Spontaneous regression of metastatic melanoma and delayed responses more than one year after treatment with ipilimumab are rarely seen.

Case presentation

Here, we present the case of a patient with in transit metastases from cutaneous melanoma on his right lower extremity who achieved complete regression of all metastatic lesions 13 months after the first of two consecutive palliative resections of dominant masses and more than two years after treatment with ipilimumab.

Conclusion

The exact cause of our patient’s sudden onset of tumor regression remains speculative. We hypothesize that the operative trauma followed by the postoperative infections augmented an innate immune response.

Immune checkpoint blockade using monoclonal antibodies have been approved by the US Food and Drug Administration (FDA) to treat patients with advanced melanoma. We describe a case involving a patient that received ipilimumab, a monoclonal antibody against cytotoxic T-lymphocyte associated protein 4 (CTLA-4). CTLA-4 is a cell surface receptor that negatively regulates the immune response and its blockade can influence anti-tumor T cell activity. Ipilimumab showed a survival benefit in Phase III trials involving patients with advanced melanoma [1, 2]. Durable tumor responses in patients with advanced melanoma treated with ipilimumab yielded a plateau in the survival curve at 21% starting at 3 years from study initiation [3]. Here, we present a patient with multifocal in-transit melanoma metastases who achieved spontaneous regression two years after completion of ipilimumab.

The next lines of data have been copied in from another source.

-- ==== Sys2Proof/Machine/Tile.lean ====
section
/-! DEFINITION. What the tile's units share: issue (R100, R103, R109), unit queues (R74), bank accesses (R45, R82,
R83), duty (R56), completion entries (R121), the after-mask of TK.SIGNAL (R80), and a tile's part in an abort. -/

namespace Sys2Proof.Machine

open Sys2Proof

/-! ### Parts of a tile -/

def Tile.unit (x : Tile) (u : Nat) : TUnit := tget {} x.units u
def Tile.modUnit (x : Tile) (u : Nat) (f : TUnit → TUnit) : Tile := { x with units := tmod {} x.units u f }

/-- Tile states of R127. -/
def tsNone : Nat := 0
def tsIssue : Nat := 1
def tsWait : Nat := 2
def tsEnding : Nat := 3
def tsEnded : Nat := 4
def tsAbort : Nat := 5

/-- Span time of a cycle of the scene. -/
def Tile.spanAt (x : Tile) (cycle : Nat) : Nat := 2 * (x.startCmp + cycle)

/-- Index of the open loop at a level, 0 where none is open (R105). -/
def loopIndex (ls : List Loop) (level : Nat) : Nat :=
  match ls.find? fun l => l.level == level with
  | some l => l.index
  | none => 0

/-- The four loop indices. -/
def Tile.idx (x : Tile) : List Nat := (List.range 4).map (loopIndex x.loops)

/-- The word at pc. -/
def Tile.word (x : Tile) : Nat := wordAt x.imem x.pc

/-- Whether pc lies in the command area (R100). -/
def Tile.pcOk (x : Tile) : Bool := decide (x.pc ≤ 0x3_FFF0)

/-- Whether the sequencer can issue: it is issuing, not held for a full queue and not halted at a malformed word. -/
def Tile.canIssue (x : Tile) : Bool := x.state == tsIssue && x.held == none && !x.halted

/-- R109: where issue goes after the word at pc: the innermost body repeats, or closes and the next one out is
looked at. Loops are innermost first; last is the address after the body. -/
def nextPc (pc : Nat) : List Loop → Nat × List Loop
  | [] => (pc + 16, [])
  | l :: ls =>
    if pc + 16 = l.last then
      (if l.index + 1 < l.count then (l.first, { l with index := l.index + 1 } :: ls) else nextPc pc ls)
    else (pc + 16, l :: ls)

/-- The loops stand as given from the sequencer's next cycle; a change of the indices is kept (R109). -/
def Tile.setLoops (x : Tile) (ls : List Loop) : Tile :=
  if ls = x.loops then x
  else { x with loops := ls, idxLog := (x.cycle + 1, (List.range 4).map (loopIndex ls)) :: x.idxLog }

/-- The loop indices in a cycle (R109, R173). -/
def Tile.idxAt (x : Tile) (cycle : Nat) : List Nat :=
  match x.idxLog.find? fun e => decide (e.1 ≤ cycle) with
  | some e => e.2
  | none => [0, 0, 0, 0]

/-- The sequencer moves past the word at pc. -/
def Tile.advance (x : Tile) (cycles : Nat) : Tile :=
  let n := nextPc x.pc x.loops
  { x.setLoops n.2 with pc := n.1, cycle := x.cycle + cycles }

/-- The sequencer has issued every word that issues before a cycle, or can issue none now (R75: what starts in a cycle
depends on the words issued before it). -/
def Tile.reached (x : Tile) (cycle : Nat) : Bool := !x.canIssue || decide (x.cycle ≥ cycle)

/-- The last cycle for which the windows of the scene are known: no word is to come that could change them earlier. -/
def Tile.knownTo (x : Tile) : Nat := if x.state = tsIssue ∨ x.state = tsWait then x.cycle else 2 ^ 64

/-- Entries of a unit's queue (R74). -/
def queueDepth : Nat := 8

/-- Entries of a unit's queue that are occupied in a cycle: a command holds its entry up to the cycle of its start. -/
def TUnit.occupied (q : TUnit) (cycle : Nat) : Nat := q.queue.length + q.starts.countP fun c => decide (cycle ≤ c)

/-- Whether a unit's queue is full in the cycle of the next issue. -/
def Tile.full (x : Tile) (u : Nat) : Bool := decide (queueDepth ≤ (x.unit u).occupied x.cycle)

/-- The first cycle in which a queue that holds fewer than eight waiting commands has an entry free. -/
def TUnit.roomFrom (q : TUnit) : Nat :=
  match q.starts[queueDepth - 1 - q.queue.length]? with
  | some c => c + 1
  | none => 0

/-- m commands at the head of a queue start in a cycle. -/
def TUnit.started (q : TUnit) (m start : Nat) : TUnit :=
  { q with queue := q.queue.drop m, lastStart := start, starts := (List.replicate m start ++ q.starts).take queueDepth }

/-- The word at pc as a command. Bit 8 of an MM word names its bank. -/
def Tile.asCmd (x : Tile) : Cmd :=
  { word := BitVec.ofNat 128 x.word, addr := x.pc, seq := x.nextSeq, issue := x.cycle, idx := x.idx
    kind := tget 0 x.accKind (fld x.word 8 1) }

/-- The word at pc handed to a unit's queue (R73, R101). -/
def Tile.push (x : Tile) (u : Nat) : Tile :=
  ({ x with nextSeq := x.nextSeq + 1 }.modUnit u fun q => { q with queue := q.queue ++ [x.asCmd] }).advance 1

/-! ### Bank accesses -/

/-- The cycles of an access. -/
def BankUse.cycles (u : BankUse) : List Nat := (List.range u.count).map fun i => u.first + i * u.step

/-- The last cycle of an access. -/
def BankUse.last (u : BankUse) : Nat := u.first + (u.count - 1) * u.step

/-- Whether an access falls in a cycle. -/
def BankUse.hits (u : BankUse) (cycle : Nat) : Bool :=
  decide (0 < u.count) && decide (u.first ≤ cycle) && decide (cycle ≤ u.last) && (cycle - u.first) % max u.step 1 == 0

/-- R82, R191: two accesses clash in a cycle of both when they are of one bank, by different ports or both by the
vector-engine read port. -/
def usesClash (a b : BankUse) (cycle : Nat) : Bool := a.bank == b.bank && (a.port != b.port || a.port == 2) && b.hits cycle

/-- R83: whether a window holds a bank in a cycle of the scene. -/
def Tile.windowAt (x : Tile) (bank cycle : Nat) : Bool :=
  match x.winLog.find? fun e => decide (e.2.2 ≤ cycle) && e.1.testBit bank with
  | some e => e.2.1
  | none => false

/-- R45, R82, R83, R88: the first violation of each kind that an access commits in the cycles lo to hi, where the
accesses of before were named earlier. Of two that clash the later named is the command involved (DESIGN CHOICE,
log 126). -/
def useBreaches (i : Image) (t : Nat) (x : Tile) (before : List (BankUse × Nat)) (e : BankUse × Nat) (lo hi : Nat) :
    List Breach :=
  let u := e.1
  let cs := if hi < u.first ∨ u.last < lo then [] else u.cycles.filter fun c => decide (lo ≤ c) && decide (c ≤ hi)
  let rivals := before.filter fun v => v.1.bank == u.bank && decide (v.1.first ≤ u.last) && decide (u.first ≤ v.1.last)
  let one := fun (code : Nat) (test : Nat → Bool) => ((cs.find? test).map fun c => (⟨c, code, u.seq, e.2, u.bank⟩ : Breach)).toList
  (if rivals.isEmpty then [] else one fcBankClash fun c => rivals.any fun v => usesClash u v.1 c) ++
  (if i.bound t u.bank u.port then [] else one fcBankDenied fun _ => true) ++
  one fcWindow (x.windowAt u.bank)

/-- The violations of the accesses from the k-th on, in the cycles lo to hi. -/
def breachesFrom (i : Image) (t : Nat) (x : Tile) (us : List (BankUse × Nat)) (k lo hi : Nat) : List Breach :=
  ((us.zipIdx.drop k).flatMap fun e => useBreaches i t x (us.take e.2) e.1 lo hi)

/-- Violations are raised in the order of their cycles, then of their codes (R90). -/
def raiseBreaches (t : Nat) (bs : List Breach) (s : State) : State :=
  (bs.insertionSort fun a b => 256 * a.cycle + a.code ≤ 256 * b.cycle + b.code).foldl
    (fun s b => tileFaultAt t b.cycle b.seq b.addr b.code b.info0 s) s

/-- Violations found beforehand are raised when the sequencer has reached their cycles. -/
def raiseDues (t : Nat) (bs : List Breach) (s : State) : State :=
  let x := s.tile t
  let all := x.dues ++ bs
  raiseBreaches t (all.filter fun b => decide (b.cycle ≤ x.knownTo))
    (s.modTile t fun x => { x with dues := all.filter fun b => decide (x.knownTo < b.cycle) })

/-- The violations of the cycles after lo, up to hi, in which the tile's windows are now known: bank accesses and the
duty that falls due (R56, R88). -/
def judge (t lo hi : Nat) (s : State) : State :=
  if hi ≤ lo then s
  else
    let x := s.tile t
    raiseDues t [] (raiseBreaches t (breachesFrom s.image t x x.uses 0 (lo + 1) hi) s)

/-- The sequencer of tile t stood at cycle lo and has moved on: what the cycles since then hold is judged. -/
def judgeOn (t lo : Nat) (s : State) : State := judge t lo (s.tile t).knownTo s

/-- R45, R82, R83, R91: accesses by local ports for commands that start, or lines that land, in a cycle. Where one of
them breaks a rule in that cycle, the faults are raised, none of the accesses is made and the answer is false; what they
break in later cycles is raised in those cycles. -/
def useBanks (t start : Nat) (us : List (BankUse × Nat)) (s : State) : State × Bool :=
  let x := s.tile t
  let all := x.uses ++ us
  match breachesFrom s.image t x all x.uses.length 0 start with
  | [] =>
    let s := s.modTile t fun x => { x with uses := all }
    (raiseBreaches t (breachesFrom s.image t x all x.uses.length (start + 1) x.knownTo) s, true)
  | bs => (raiseBreaches t bs s, false)

/-! ### Duty (R56) -/

/-- An interval added to the active ones, latest first; one that meets the latest joins it. -/
def addActive (l : List (Nat × Nat)) (a b : Nat) : List (Nat × Nat) :=
  match l with
  | (x, y) :: t => if a ≤ y + 1 then (min x a, max y b) :: t else (a, b) :: (x, y) :: t
  | [] => [(a, b)]

/-- Active cycles of frame f. -/
def activeIn (l : List (Nat × Nat)) (f : Nat) : Nat :=
  (l.map fun p => min p.2 (2000 * f + 1999) + 1 - max p.1 (2000 * f)).sum

/-- The intervals of kind 0, the arrays, or 1, the vector engine. -/
def Tile.active (x : Tile) (kind : Nat) : List (Nat × Nat) := if kind = 0 then x.arrayActive else x.vectorActive

/-- R56: the frames, each with its first cycle beyond the cap, that the new active cycles a to b take beyond it. -/
def dutyExcess (old : List (Nat × Nat)) (cap a b : Nat) : List (Nat × Nat) :=
  let a' := match old with
    | p :: _ => max a (p.2 + 1)
    | [] => a
  (List.range (b / 2000 + 1 - a' / 2000)).filterMap fun i =>
    let f := a' / 2000 + i
    let c := max a' (2000 * f) + (cap - activeIn old f)
    if c ≤ min b (2000 * f + 1999) then some (f, c) else none

/-- R56: a command makes the cycles a to b of the scene active; DUTY is raised once for each frame whose count goes
beyond the cap, in the first cycle beyond it. -/
def duty (t kind a b seq addr : Nat) (s : State) : State :=
  if b < a then s
  else
    let x := s.tile t
    let lo := x.startCmp + a
    let hi := x.startCmp + b
    let caps := ((s.image.unitTroupe t).map s.image.powerOf).map fun p => if kind = 0 then p.arrayCap else p.vectorCap
    let news : List (Nat × Nat) := match caps with
      | some cap => (dutyExcess (x.active kind) cap lo hi).filter fun e => !x.dutyRaised.contains (2 * e.1 + kind)
      | none => []
    let s := s.modTile t fun x =>
      { (if kind = 0 then { x with arrayActive := addActive x.arrayActive lo hi }
         else { x with vectorActive := addActive x.vectorActive lo hi }) with
        dutyRaised := x.dutyRaised ++ news.map fun e => 2 * e.1 + kind }
    raiseDues t (news.map fun e => ⟨e.2 - x.startCmp, fcDuty, seq, addr, 0⟩) s
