/-- The least transaction identifier that no outstanding request of the agent to the home uses (R383). -/
def freeTxn (s : State) (a h : Nat) : Nat := ((List.range reqCredits).find? fun n => !(txnsOut s a h).contains n).getD reqCredits

/-- Whether an agent has a request credit of a home (R384). -/
def hasReqCredit (s : State) (a h : Nat) : Bool := decide ((txnsOut s a h).length < reqCredits)

/-- A request of agent 12 leaves if it has a credit of its home. -/
def ioSend (s : State) (p : Nat × CohMsg) : State :=
  let h := p.2.dst - 16
  if hasReqCredit s ioAgent h then
    let n := freeTxn s ioAgent h
    cohSend { p.2 with txn := n } { s with coh := { s.coh with ioWait := s.coh.ioWait.erase p, ioSent := s.coh.ioSent ++ [(h, n, p.1)] } }
  else s

/-- The requests of agent 12 leave as their homes have credits for them, in order. -/
def ioPump (s : State) : State := s.coh.ioWait.foldl ioSend s

/-- Snoops of a home that a cache has still to answer. -/
def Home.snpsOut (x : Home) (a : Nat) : Nat :=
  (x.txns.countP fun p => p.2.awaiting.contains a) - x.snpQ.countP fun m => m.dst == a

/-- A snoop of a transaction goes to its cache, or waits for a credit of it. -/
def sendSnoop (h : Nat) (m : CohMsg) (s : State) : State :=
  if (s.home h).snpsOut m.dst ≤ snpCredits then cohSend m s else s.modHome h fun x => { x with snpQ := x.snpQ ++ [m] }

/-- A cache has answered: the first snoop that waits for its credit leaves. -/
def releaseSnoop (h a : Nat) (s : State) : State :=
  match (s.home h).snpQ.find? fun m => m.dst == a with
  | some m => cohSend m (s.modHome h fun x => { x with snpQ := x.snpQ.erase m })
  | none => s

/-! ### Directory and ways -/

/-- Sharers of a vector, ascending. -/
def sharerList (v : Nat) : List Nat := bitsSet 12 0 v

def addSharer (v a : Nat) : Nat := if bitOf v a then v else v + 2 ^ a

def Home.entry (x : Home) (line : Nat) : Option DirState :=
  (x.dir.find? fun p => p.1 == line).map fun p => p.2.st

def Home.busy (x : Home) (line : Nat) : Bool := thas x.txns line

/-- Entries of a line's set. -/
def Home.ways (x : Home) (h line : Nat) : Tbl DirEntry := x.dir.filter fun p => setOf h p.1 == setOf h line

/-- R392: what a line that needs an entry finds: an invalid way, a victim, or nothing. -/
inductive Way where
  | invalid
  | victim (line : Nat)
  | none
deriving DecidableEq, Repr

/-- The pair with the oldest stamp. -/
def oldest : Tbl DirEntry → Option (Nat × DirEntry)
  | [] => none
  | p :: t => match oldest t with
    | some q => if q.2.stamp < p.2.stamp then some q else some p
    | none => some p

def Home.way (x : Home) (h line : Nat) : Way :=
  let ws := x.ways h line
  if ws.length < 16 then .invalid
  else match oldest (ws.filter fun p => !x.busy p.1) with
    | some p => .victim p.1
    | none => .none

/-- An entry is written with the home's next stamp. -/
def Home.allocate (x : Home) (line : Nat) (st : DirState) : Home :=
  { x with dir := tset x.dir line { st := st, stamp := x.stamp }, stamp := x.stamp + 1 }

/-- The directory state of a line after a transaction. -/
def Home.settle (x : Home) (line : Nat) (final : Option DirState) : Home :=
  match final with
  | none => { x with dir := tdel x.dir line }
  | some st => { x with dir := tset x.dir line { st := st, stamp := (tget { st := st, stamp := x.stamp } x.dir line).stamp } }

/-! ### Transactions -/

/-- Whether a request needs a directory entry when the line has none (R385). -/
def needsEntry (op : Nat) : Bool := op == mRdShared || op == mRdUnique || op == mUpgrade

/-- Snoops of a transaction. -/
def sendSnoops (h line op : Nat) (r : HomeReq) (targets : List Nat) (s : State) : State :=
  targets.foldl (fun s a => sendSnoop h { op := op, line := line, txn := r.txn, req := r.req, dst := a, src := homeAgent h } s) s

In October of 2012 an 84-year-old man with a history of coronary artery disease, COPD, hypertension, and venous insufficiency presented with multiple cutaneous nodules on his right leg. The lesions had been growing in size over the preceding 3 years (Fig. 1a). An excisional biopsy was performed and revealed a malignant melanoma with focal necrosis. The lesion was described as purple, tender, 2.7 × 2.5 × 1.5 cm in size. A PET/CT of the entire body demonstrated a dominant soft tissue mass lateral to the right fibular head with numerous additional soft tissue nodules extending from the right mid thigh anteriorly to the level of the ankle, compatible with multiple cutaneous and subcutaneous melanoma metastases (Fig. 1b). There was no evidence for distant metastatic disease. BRAF^V600 status was found to be wild-type. The patient was not deemed a candidate for hyperthermic isolated limb perfusion due to peripheral vascular disease and the perceived very high risk for development of distant metastatic disease. Between December 2012 and February 2013 the patient received 4 cycles of the anti-CTLA-4 monoclonal antibody ipilimumab, at the standard dose of 3 mg/kg given once every 3 weeks, which he intially tolerated well except for intermittent low-grade diarrhea and fatigue. In April 2013, he developed anemia with a hemoglobin of 6.7 g/dl requiring transfusions. An extensive work up including bone marrow biopsy suggested pure red cell aplasia, which is rare however has been previously described after treatment with CTLA-4 blockade [4], as the most likely etiology. The patient was treated with a pulse of dexamethasone for 4 days at 1 mg/kg-day, with no change in his transfusion requirements and no rise of the reticulocyte count, then intravenous immunoglobulin (IVIg), with no reticulocytosis and no normalization of his hemoglobin. His cytogenetics showed 5/20 cells positive for del(5q), consistent with myelodysplastic syndrome and he therefore received a course of lenalidomide between April and June 2013, which was eventually stopped 2nd to renal toxicity and substantial improvement of the anemia. His anemia was ultimately attributed to pure red cell aplasia, which was caused by ipilimumab and resolved over a period of 6 months despite documentation of 5q- myelodysplastic syndrome.

In transit metastases as evident clinically and on PET. a, b At baseline (October/November 2012). c, d Two years after the 2nd of 2 palliative surgical resections (September 2016)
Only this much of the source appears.